Problem requirements
The job is to find each line in the entries holding the string "mode" and copy that line.

Stored data

--- --- ---

-- ==== Sys2Proof/Machine/AdminCommands.lean ====
section
/-! DEFINITION. The seventeen admin commands as the end of ring 0's record read with a record of that kind whose zero fields are zero
(chapter 9, section 11.2). -/

namespace Sys2Proof.Machine

/-- The end of ring 0's record read with the record of a command (section 11.2, R152). -/
def State.takeCommand (s : State) (tag : Half) (cmd : AdminCmd) : State := s.takeAdmin (encodeAdmin tag cmd) (some cmd)

/-- RING_CREATE (R156). -/
def execRingCreate (tag : Half) (ring sizeCode line cls cring : Byte) (base : Addr) (s : State) : Host.Outcome State Fault Refusal :=
  .next (s.takeCommand tag (.ringCreate ring sizeCode line cls cring base)).react

/-- RING_PAUSE (R157). -/
def execRingPause (tag : Half) (ring : Byte) (s : State) : Host.Outcome State Fault Refusal :=
  .next (s.takeCommand tag (.ringPause ring)).react

/-- RING_RESUME (R157). -/
def execRingResume (tag : Half) (ring cls : Byte) (s : State) : Host.Outcome State Fault Refusal :=
  .next (s.takeCommand tag (.ringResume ring cls)).react

/-- RING_DELETE (R158). -/
def execRingDelete (tag : Half) (ring mode : Byte) (s : State) : Host.Outcome State Fault Refusal :=
  .next (s.takeCommand tag (.ringDelete ring mode)).react

/-- CRING_CREATE (R159). -/
def execCringCreate (tag : Half) (ring sizeCode n : Byte) (ie : Bool) (t : Half) (base : Addr) (s : State) : Host.Outcome State Fault Refusal :=
  .next (s.takeCommand tag (.cringCreate ring sizeCode n ie t base)).react

/-- CRING_POLICY (R160). -/
def execCringPolicy (tag : Half) (ring n : Byte) (ie : Bool) (t : Half) (s : State) : Host.Outcome State Fault Refusal :=
  .next (s.takeCommand tag (.cringPolicy ring n ie t)).react

/-- CRING_DELETE (R161). -/
def execCringDelete (tag : Half) (ring : Byte) (s : State) : Host.Outcome State Fault Refusal :=
  .next (s.takeCommand tag (.cringDelete ring)).react

/-- POOL_CREATE (R162). -/
def execPoolCreate (tag : Half) (sizeCode : Byte) (base : Addr) (s : State) : Host.Outcome State Fault Refusal :=
  .next (s.takeCommand tag (.poolCreate sizeCode base)).react

/-- POOL_DELETE (R163). -/
def execPoolDelete (tag : Half) (s : State) : Host.Outcome State Fault Refusal :=
  .next (s.takeCommand tag .poolDelete).react

/-- LINE_CONFIG (R164). -/
def execLineConfig (tag : Half) (line : Byte) (fields : LineFields) (s : State) : Host.Outcome State Fault Refusal :=
  .next (s.takeCommand tag (.lineConfig line fields)).react

/-- LINE_START (R165). -/
def execLineStart (tag : Half) (line : Byte) (s : State) : Host.Outcome State Fault Refusal :=
  .next (s.takeCommand tag (.lineStart line)).react

/-- LINE_STOP (R166). -/
def execLineStop (tag : Half) (line mode : Byte) (s : State) : Host.Outcome State Fault Refusal :=
  .next (s.takeCommand tag (.lineStop line mode)).react

/-- STATION_ATTACH (R167). -/
def execStationAttach (tag : Half) (line addr : Byte) (period : Half) (s : State) : Host.Outcome State Fault Refusal :=
  .next (s.takeCommand tag (.stationAttach line addr period)).react

/-- STATION_DETACH (R168). -/
def execStationDetach (tag : Half) (line addr : Byte) (s : State) : Host.Outcome State Fault Refusal :=
  .next (s.takeCommand tag (.stationDetach line addr)).react

/-- STATION_SCAN (R169). -/
def execStationScan (tag : Half) (line addr : Byte) (period : Half) (s : State) : Host.Outcome State Fault Refusal :=
  .next (s.takeCommand tag (.stationScan line addr period)).react

/-- STATION_QUERY (R170). -/
def execStationQuery (tag : Half) (index : Byte) (clear : Bool) (buf : Addr) (s : State) : Host.Outcome State Fault Refusal :=
  .next (s.takeCommand tag (.stationQuery index clear buf)).react

/-- LINE_QUERY (R170). -/
def execLineQuery (tag : Half) (line part : Byte) (clear : Bool) (buf : Addr) (s : State) : Host.Outcome State Fault Refusal :=
  .next (s.takeCommand tag (.lineQuery line part clear buf)).react

end Sys2Proof.Machine
end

--- --- ---

Response box
def execRingDelete (tag : Half) (ring mode : Byte) (s : State) : Host.Outcome State Fault Refusal :=
  .next (s.takeCommand tag (.ringDelete ring mode)).react
def execLineStop (tag : Half) (line mode : Byte) (s : State) : Host.Outcome State Fault Refusal :=
  .next (s.takeCommand tag (.lineStop line mode)).react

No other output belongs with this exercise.